* _What needs to be done_
The records follow. Print, word for word, the first line through the "(s.tim.base : Int)" line.

* _Given entries_
>>>>>
-- ==== Sys2Proof/Machine/Time.lean ====
section
/-!
DEFINITION. Time (R359 to R372, R529): local time, its parents and servo, time over wale links, IEEE 1588, time triggers and
captures. Fine times are in 2^-16 ns.
-/

namespace Sys2Proof.Machine

/-! ### Local time (R346, R359, R360) -/

/-- One nanosecond in fine units. -/
def ns1 : Int := 65536

/-- Local time now. -/
def Blk.timFine (s : Blk) : Int := (s.timUnits / 65536 : Nat)

/-- Local time at a sample of 1 ns since the release of RESET_N. -/
def Blk.fineAt (s : Blk) (t : Nat) : Int :=
  (s.tim.base : Int) / 65536 + ((t : Int) - 4 * s.tim.since) * (s.val TIM_ADDEND 2 : Int) / 131072

/-- Local time at an instant of a lane's line. -/
def Blk.lineTime (s : Blk) (ps : Int) : Int := s.timFine + (ps - s.nowPs) * (s.val TIM_ADDEND 2 : Int) / 131072000

/-- A new addend counts from now on. -/
def Blk.setAddend (s : Blk) (v : Nat) : Blk :=
  { s with tim := ⟨s.timUnits, s.now⟩ }.setVal TIM_ADDEND v 2

/-- The four words of a time record (R346). -/
def timeRecord (x : Int) (valid : Bool) : List Nat :=
  let n := (x % (2 ^ 48 * 1000000000 * 65536)).toNat
  let ns := n / 65536
  [secOf ns % 2 ^ 24, secOf ns / 2 ^ 24, nsOf ns % 2 ^ 24, b2n valid * 2 ^ 23 + nsOf ns / 2 ^ 24 * 65536 + n % 65536]

/-- The time a record gives. -/
def recordTime (ws : List Nat) : Int :=
  let sec := ws.getD 0 0 + ws.getD 1 0 * 2 ^ 24
  let ns := ws.getD 2 0 + bits (ws.getD 3 0) 21 16 * 2 ^ 24
  ((sec * 1000000000 + ns) * 65536 + ws.getD 3 0 % 65536 : Nat)

/-! ### Time triggers (R369, R370) -/

def Blk.tto (s : Blk) (n : Nat) : Option Tto := (s.time.ttos.find? fun e => e.1 == n).map Prod.snd

/-- An output armed, or no longer; ARMED shows it. -/
def Blk.putTto (s : Blk) (n : Nat) (x : Option Tto) : Blk :=
  let l := s.time.ttos.filter fun e => e.1 != n
  let l := match x with
    | some v => (n, v) :: l
    | none => l
  let on := match x with
    | some v => !v.ending
    | none => false
  { s with time := { s.time with ttos := l } }.setF (TTO_STATUS_ARMED n) (b2n on)

/-- The exact instant of pulse `k`. -/
def Tto.instant (x : Tto) (k : Nat) : Int := x.start + (k : Int) * x.period

/-- Whether pulses remain from number `k` on. -/
def Tto.left (x : Tto) (k : Nat) : Bool :=
  !x.ending && (if x.periodic then x.count == 0 || decide (k < x.count) else k == 0)

/-- The number of the first pulse at or after an instant. -/
def Tto.firstFrom (x : Tto) (t : Int) : Nat :=
  if t ≤ x.start then 0 else if x.periodic then ((t - x.start + x.period - 1) / x.period).toNat else 1

/-- Pulses before an instant are missed; with none left the arming ends. TTO_MISSED carries the count. -/
def Blk.ttoMiss (s : Blk) (n : Nat) (x : Tto) (t : Int) : Blk :=
  let k := max x.k (x.firstFrom t)
  let k := if x.periodic then (if x.count = 0 then k else min k x.count) else min k 1
  let miss := k - x.k
  let y := { x with k := k }
  let s := s.putTto n (if y.left k || y.endNs.isSome then some { y with ending := y.ending || !y.left k } else none)
  if miss = 0 then s else (s.setF (TTO_STATUS_MISSED n) 1).raise 0xA20 n n (min miss u24max)

/-- TTO_CTRL.ARM: the settings in force; instants less than 100 ns ahead are missed. -/
def ttoArm (n : Nat) (s : Blk) : Blk :=
  let mode := s.f (TTO_CFG_MODE n)
  if mode = 0 ∨ mode = 3 then s
  else
    let period := max 262144 (s.val (TTO_PERIOD n) 2)
    let w := if s.rn (TTO_WIDTH n) = 0 then 2 else s.rn (TTO_WIDTH n)
    let w := if mode = 2 then min w (period / 65536 - 2) else w
    let old := match s.tto n with
      | some x => x.endNs
      | none => none
    let x : Tto :=
      { start := recordTime ((List.range 4).map fun i => s.rn (TTO_START n + i)), period := period, width := w,
        count := s.rn (TTO_COUNT n), periodic := mode == 2, pol := s.fb (TTO_CFG_POL n), k := 0, endNs := old, ending := false }
    (s.putTto n (some x)).ttoMiss n x (s.timFine + 100 * ns1)

def execTtoArm (n : Fin 4) (s : State) : Res := s.on (ttoArm n)

/-- DISARM: the output ends after a pulse in progress. -/
def ttoDisarm (n : Nat) (s : Blk) : Blk :=
  match s.tto n with
  | some x => s.putTto n (if x.endNs.isSome then some { x with ending := true } else none)
  | none => s

def execTtoDisarm (n : Fin 4) (s : State) : Res := s.on (ttoDisarm n)

/-- The next edge of an output that local time has reached, on the nanosecond nearest its instant. -/
def ttoEdge (n t : Nat) (s : Blk) : Blk :=
  let s := s.advance t
  let now := s.timFine / ns1
  match s.tto n with
  | none => s
  | some x =>
    match x.endNs with
    | some e =>
      if now < e then s
      else
        let s := s.emit (.tto n (!x.pol) e)
        if x.left x.k then s.putTto n (some { x with endNs := none })
        else
          let s := s.putTto n none
          if x.ending && !(x.periodic && x.count != 0 && decide (x.count ≤ x.k)) && !(!x.periodic && x.k == 1) then s
          else s.setF (TTO_STATUS_DONE n) 1
    | none =>
      let at0 := (x.instant x.k + 32768) / ns1
      if !x.left x.k || decide (now < at0) then s
      else (s.putTto n (some { x with k := x.k + 1, endNs := some (at0 + x.width) })).emit (.tto n x.pol at0)

def execTtoEdge (n : Fin 4) (t : Nat) (s : State) : Res := s.on (ttoEdge n t)

/-! ### Parents and servo (R360 to R362) -/

/-- A parent code, 6 and 7 treated as 0. -/
def parentCode (v : Nat) : Nat := if 5 < v then 0 else v

def Blk.timSource (s : Blk) : Nat := parentCode (s.f TIM_CFG_SOURCE)
def Blk.timAlt (s : Blk) : Nat := parentCode (s.f TIM_CFG_ALT)

/-- The parent in use. -/
def Blk.timParent (s : Blk) : Nat := if s.fb TIM_STATUS_ALT_USED then s.timAlt else s.timSource

/-- LOCKED is left (R362). With SOURCE = 0 it stays 1. -/
def Blk.unlock (s : Blk) (cause : Nat) : Blk :=
  let s := { s with time := { s.time with good := 0 } }
  if !s.fb TIM_STATUS_LOCKED || s.timSource == 0 then s
  else (s.setF TIM_STATUS_LOCKED 0).raise 0xA11 0 s.timParent cause

/-- Whole ns of a fine time as s24, saturating. -/
def nsS24 (x : Int) : Nat := wrapTo 24 (satS 24 (x.tdiv ns1))

/-- Local time is stepped: instants it passes over are missed, TIME_STEPPED, LOCKED cleared. -/
def Blk.stepTime (s : Blk) (d : Int) (src : Nat) : Blk :=
  let m : Int := 2 ^ 48 * 1000000000 * 2 ^ 32
  let s := { s with tim := ⟨(((s.timUnits : Int) + d * 65536) % m).toNat, s.now⟩ }
  let s := if 0 < d then s.time.ttos.foldl (fun s e => s.ttoMiss e.1 e.2 s.timFine) s else s
  let s := (s.setF TIM_STATUS_STEPPED 1).raise 0xA12 0 src (nsS24 d)
  s.unlock 2

/-- TIM_STEP, signed nanoseconds. -/
def timStepWrite (v : BitVec 48) (s : Blk) : Blk := s.stepTime (v.toInt * ns1) 15

def execTimStepWrite (v : BitVec 48) (s : State) : Res := s.on (timStepWrite v)

/-- The servo of R361. -/
def Blk.servo (s : Blk) (o : Int) : Blk :=
  if !s.fb TIM_CFG_SERVO then s
  else if (s.f TIM_SERVO_CFG_STEP_NS * 64 * 65536 : Int) < o.natAbs then
    { s.stepTime o s.timParent with time := { s.time with acc := 0, good := 0 } }
  else
    let acc := max (-(2 ^ 40)) (min (2 ^ 40) (s.time.acc + o))
    let adj := o * s.f TIM_SERVO_CFG_KP / 256 + acc * s.f TIM_SERVO_CFG_KI / 65536
    let adj := max (-(2 ^ 20)) (min (2 ^ 20) adj)
    { s with time := { s.time with acc := acc } }.setAddend (wrapTo 48 (0x000200000000 + adj))

/-- A measurement of the parent in use: TIM_OFFSET, the lock, the servo. -/
def Blk.offset (s : Blk) (o : Int) : Blk :=
  let o := satS 48 o
  let s := s.setSval TIM_OFFSET 2 48 o
  let s :=
    if o.natAbs ≤ s.f TIM_LOCK_CFG_LOCK_NS * 65536 then
      let s := { s with time := { s.time with good := min 16 (s.time.good + 1) } }
      if s.time.good = 16 ∧ !s.fb TIM_STATUS_LOCKED then (s.setF TIM_STATUS_LOCKED 1).raise 0xA10 0 s.timParent (nsS24 o) else s
    else if s.f TIM_LOCK_CFG_UNLOCK_NS * 65536 < o.natAbs then s.unlock 0
    else { s with time := { s.time with good := 0 } }
  s.servo o

/-- A valid measurement from a parent: SOURCE counts whenever it is heard, ALT while it is in use. -/
def Blk.measure (s : Blk) (k : Nat) (o : Int) : Blk :=
  if s.timSource = 0 ∨ k = 0 then s
  else if k = s.timSource then
    let s := { s with time := { s.time with main := s.now } }
    ((s.setF TIM_STATUS_ALT_USED 0).setF TIM_STATUS_PARENT_LOST 0).offset o
  else if k = s.timAlt ∧ s.fb TIM_STATUS_ALT_USED then
    let s := { s with time := { s.time with alt := s.now } }
    (s.setF TIM_STATUS_PARENT_LOST 0).offset o
  else s

/-- 2^v seconds in POS clocks, for a PTP interval code from -7 to 4. -/
def logInterval (v : Nat) : Nat :=
  let k := max (-7) (min 4 (sext 4 v))
  if 0 ≤ k then 250000000 * 2 ^ k.toNat else 250000000 / 2 ^ (-k).toNat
<<<<<
* _Written answer_
-- ==== Sys2Proof/Machine/Time.lean ====
section
/-!
DEFINITION. Time (R359 to R372, R529): local time, its parents and servo, time over wale links, IEEE 1588, time triggers and
captures. Fine times are in 2^-16 ns.
-/

namespace Sys2Proof.Machine

/-! ### Local time (R346, R359, R360) -/

/-- One nanosecond in fine units. -/
def ns1 : Int := 65536

/-- Local time now. -/
def Blk.timFine (s : Blk) : Int := (s.timUnits / 65536 : Nat)

/-- Local time at a sample of 1 ns since the release of RESET_N. -/
def Blk.fineAt (s : Blk) (t : Nat) : Int :=
  (s.tim.base : Int) / 65536 + ((t : Int) - 4 * s.tim.since) * (s.val TIM_ADDEND 2 : Int) / 131072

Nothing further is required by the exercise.